-- ==== Sys2Proof/Machine/Ops.lean ====
section
/-! DEFINITION. The named operations over bytes, memory and registers; the bus cycles the sequences are
made of; entering a handler (IRQ, NMI, BRK), the reset sequence and the return from interrupt. -/

namespace Sys2Proof.Machine

/-! ### Bytes and words (00_scope section 6, 20_memory R111) -/

/-- `{h, l}`. -/
def word (h l : Byte) : Addr := h ++ l

/-- Bits 15 to 8. -/
def hiByte (a : Addr) : Byte := a.extractLsb' 8 8

/-- Bits 7 to 0. -/
def loByte (a : Addr) : Byte := a.extractLsb' 0 8

/-- Zero extension to 16 bits: an address of page 0x00. -/
def zext16 (b : Byte) : Addr := b.setWidth 16

/-- Sign extension to 16 bits. -/
def sext16 (b : Byte) : Addr := b.signExtend 16

/-- The stack address of a stack pointer value, in page 0x01 (10_state R33). -/
def stackAddr (sp : Byte) : Addr := word 0x01 sp

/-- The vectors (60_exceptions R750). -/
def nmiVector : Addr := 0xFFFA
def resetVector : Addr := 0xFFFC
def irqVector : Addr := 0xFFFE

/-! ### Memory as a canonical list of cells (log 4) -/

/-- The byte listed at an address, if one is. -/
def Memory.get? : List Host.Cell → Nat → Option Byte
  | [], _ => none
  | (a, v) :: m, k => if k = a then some v else Memory.get? m k

/-- Lists a byte at an address, keeping the addresses strictly rising. -/
def Memory.put : List Host.Cell → Nat → Byte → List Host.Cell
  | [], k, v => [(k, v)]
  | (a, w) :: m, k, v =>
    if k < a then (k, v) :: (a, w) :: m
    else if k = a then (k, v) :: m
    else (a, w) :: Memory.put m k v

/-- Every listed address is above `lo`, below `size`, and the addresses rise strictly. -/
def Memory.wfFrom (size : Nat) : Nat → List Host.Cell → Bool
  | _, [] => true
  | lo, (a, _) :: m => decide (lo ≤ a) && decide (a < size) && Memory.wfFrom size (a + 1) m

/-- The canonical form of a memory of `size` bytes: strictly rising addresses below `size`. An unlisted
address reads as a free value, which no byte can be shown equal to (log 4). -/
def Memory.wf (size : Nat) (m : List Host.Cell) : Bool := Memory.wfFrom size 0 m

/-- What a RAM address reads as that nothing has written: INIT_RAM (10_state R90). -/
def unlistedRam (a : Nat) : Byte := Config.initRam a

/-- What a ROM offset reads as that the host has not supplied: ROM_IMAGE (10_state R90). -/
def unlistedRom (o : Nat) : Byte := Config.romImage o

/-- `RAM[a]`. -/
def ramRead (m : List Host.Cell) (a : Addr) : Byte :=
  (Memory.get? m a.toNat).getD (unlistedRam a.toNat)

/-- `RAM[a] <- v`. -/
def ramWrite (m : List Host.Cell) (a : Addr) (v : Byte) : List Host.Cell := Memory.put m a.toNat v

/-- The ROM offset of an address: `a - 0xFE00` within the 512 bytes (20_memory R104). -/
def romOffset (a : Addr) : Nat := a.toNat % 512

/-- `ROM[a - 0xFE00]` (20_memory R104). -/
def romRead (m : List Host.Cell) (a : Addr) : Byte :=
  (Memory.get? m (romOffset a)).getD (unlistedRom (romOffset a))

/-! ### The request of a bus cycle -/

/-- The kind of a request (40_dispatch R200). -/
def BusReq.kind : BusReq → BusKind
  | .fetchOpcode _ => .fetchOpcode
  | .fetchOperand _ => .fetchOperand
  | .read _ => .read
  | .write _ _ => .write
  | .discard _ => .discard

/-- The address of a request (40_dispatch R200). -/
def BusReq.addr : BusReq → Addr
  | .fetchOpcode a | .fetchOperand a | .read a | .write a _ | .discard a => a

/-! ### Bus cycles of a sequence (40_dispatch R200 to R206) -/

/-- One bus cycle of a sequence: its request, and the CPU state after it from the byte that answers it
and the CPU state before it. The CPU touches nothing but itself and the bus (R201). -/
structure Cycle where
  req : BusReq
  done : Byte → Cpu → Cpu

/-- A bus sequence: the cycle to run next, a function of the CPU state (R201). -/
abbrev Seq := Params → Cpu → Cycle

/-- The sequence goes on with the cycle of index `k`. -/
def Cpu.goto (k : Nat) (c : Cpu) : Cpu := { c with cycle := k }

/-- The last cycle of a sequence is answered: the CPU is at a boundary (R206, 60_exceptions R780). -/
def Cpu.finish (c : Cpu) : Cpu := { c with cycle := 0, brk := { c.brk with evalPending := true } }

/-- `Operand() -> b`: a FETCH_OPERAND at PC, which then advances (R204). -/
def operandCycle (c : Cpu) (k : Byte → Cpu → Cpu) : Cycle :=
  ⟨.fetchOperand c.pc, fun v c => k v { c with pc := c.pc + 1 }⟩

/-- `Read(a) -> v` (R205). -/
def readCycle (a : Addr) (k : Byte → Cpu → Cpu) : Cycle := ⟨.read a, k⟩

/-- `Dummy(a)`, a DISCARD_READ (R205). -/
def dummyCycle (a : Addr) (k : Cpu → Cpu) : Cycle := ⟨.discard a, fun _ c => k c⟩

/-- `Write(a, v)` (R205). -/
def writeCycle (a : Addr) (v : Byte) (k : Cpu → Cpu) : Cycle := ⟨.write a v, fun _ c => k c⟩

/-- `Write(0x0100 + S, v); S <- S - 1` (10_state R33). -/
def pushCycle (c : Cpu) (v : Byte) (k : Cpu → Cpu) : Cycle :=
  writeCycle (stackAddr c.sp) v fun c => k { c with sp := c.sp - 1 }

/-- `S <- S + 1; Read(0x0100 + S) -> v` (10_state R33). -/
def pullCycle (c : Cpu) (k : Byte → Cpu → Cpu) : Cycle :=
  readCycle (stackAddr (c.sp + 1)) fun v c => k v { c with sp := c.sp + 1 }

/-! ### The status byte (10_state R35) -/

/-- `P = {N, V, 1, B, D, I, Z, C}`. -/
def Flags.pack (b : Bool) (f : Flags) : Byte :=
  BitVec.ofBool f.n ++ BitVec.ofBool f.v ++ 1#1 ++ BitVec.ofBool b ++ BitVec.ofBool f.d ++
    BitVec.ofBool f.i ++ BitVec.ofBool f.z ++ BitVec.ofBool f.c

/-- The flags of a pulled status byte; bits 5 and 4 are ignored. -/
def Flags.unpack (p : Byte) : Flags where
  n := p.getLsbD 7
  v := p.getLsbD 6
  d := p.getLsbD 3
  i := p.getLsbD 2
  z := p.getLsbD 1
  c := p.getLsbD 0

/-- The flags on entry to a handler: `I <- 1; D <- 0` (60_exceptions R751, R752, 44_control R418). -/
def Flags.entered (f : Flags) : Flags := { f with i := true, d := false }

/-! ### Taking an exception -/

/-- Cycles c3 to c7 (indices 2 to 6) of taking an IRQ, an NMI or a BRK: push PC and P with the given B,
set I and clear D, and load PC from the vector (60_exceptions R751, 40_dispatch R238). -/
def enterHandler (b : Bool) (vector : Addr) (c : Cpu) : Cycle :=
  match c.cycle with
  | 2 => pushCycle c (hiByte c.pc) (Cpu.goto 3)
  | 3 => pushCycle c (loByte c.pc) (Cpu.goto 4)
  | 4 => pushCycle c (c.flags.pack b) fun c => { c with flags := c.flags.entered }.goto 5
  | 5 => readCycle vector fun lo c => { c with ea := word 0 lo }.goto 6
  | _ => readCycle (vector + 1) fun hi c => { c with pc := word hi (loByte c.ea) }.finish

/-- The IRQ and NMI sequence (60_exceptions R751). -/
def interruptSeq (vector : Addr) : Seq := fun _ c =>
  match c.cycle with
  | 0 => dummyCycle c.pc (Cpu.goto 1)
  | 1 => dummyCycle c.pc (Cpu.goto 2)
  | _ => enterHandler false vector c

/-- The RESET sequence (60_exceptions R752): three dummy stack reads in place of the pushes. -/
def resetSeq : Seq := fun _ c =>
  match c.cycle with
  | 0 => dummyCycle c.pc (Cpu.goto 1)
  | 1 => dummyCycle c.pc (Cpu.goto 2)
  | 2 => dummyCycle (stackAddr c.sp) fun c => { c with sp := c.sp - 1 }.goto 3
  | 3 => dummyCycle (stackAddr c.sp) fun c => { c with sp := c.sp - 1 }.goto 4
  | 4 => dummyCycle (stackAddr c.sp) fun c => { c with sp := c.sp - 1 }.goto 5
  | 5 => readCycle resetVector fun lo c => { c with ea := word 0 lo }.goto 6
  | _ => readCycle (resetVector + 1) fun hi c =>
      { c with pc := word hi (loByte c.ea), flags := c.flags.entered }.finish

/-- The return from IRQ, NMI and BRK: pull P, then PC, which is not incremented (40_dispatch R237). -/
def returnSeq : Seq := fun _ c =>
  match c.cycle with
  | 0 | 1 => dummyCycle c.pc (Cpu.goto 2)
  | 2 => dummyCycle (stackAddr c.sp) (Cpu.goto 3)
  | 3 => pullCycle c fun p c => { c with flags := Flags.unpack p }.goto 4
  | 4 => pullCycle c fun lo c => { c with data := lo }.goto 5
  | _ => pullCycle c fun hi c => { c with pc := word hi c.data }.finish

/-! ### The CPU's side of the bus protocol (40_dispatch R201) -/

/-- `advance()` inside a sequence: the next request, and the CPU state with it outstanding. -/
def Cpu.advance (q : Seq) (p : Params) (c : Cpu) : Res (BusReq × Cpu) :=
  match c.pendingReq with
  | some _ => .refused .requestOutstanding
  | none => .next ((q p c).req, { c with pendingReq := some (q p c).req })

/-- `respond(v)`: the CPU state after the outstanding request is answered. -/
def Cpu.respond (q : Seq) (p : Params) (v : Byte) (c : Cpu) : Res Cpu :=
  match c.pendingReq with
  | none => .refused .noRequestOutstanding
  | some _ =>
    let c := { c with pendingReq := none }
    .next { (q p c).done v c with pendingReq := none }

/-- Goes on with the answer of an operation that answered. -/
def Res.bind {α β : Type} (o : Res α) (f : α → Res β) : Res β :=
  match o with
  | .next a => f a
  | .fault r => .fault r
  | .refused r => .refused r

end Sys2Proof.Machine
end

== Work task ==
Your answer should consist of every line from the entries that holds "canonical".

== Result of the exercise ==
/-! ### Memory as a canonical list of cells (log 4) -/
/-- The canonical form of a memory of `size` bytes: strictly rising addresses below `size`. An unlisted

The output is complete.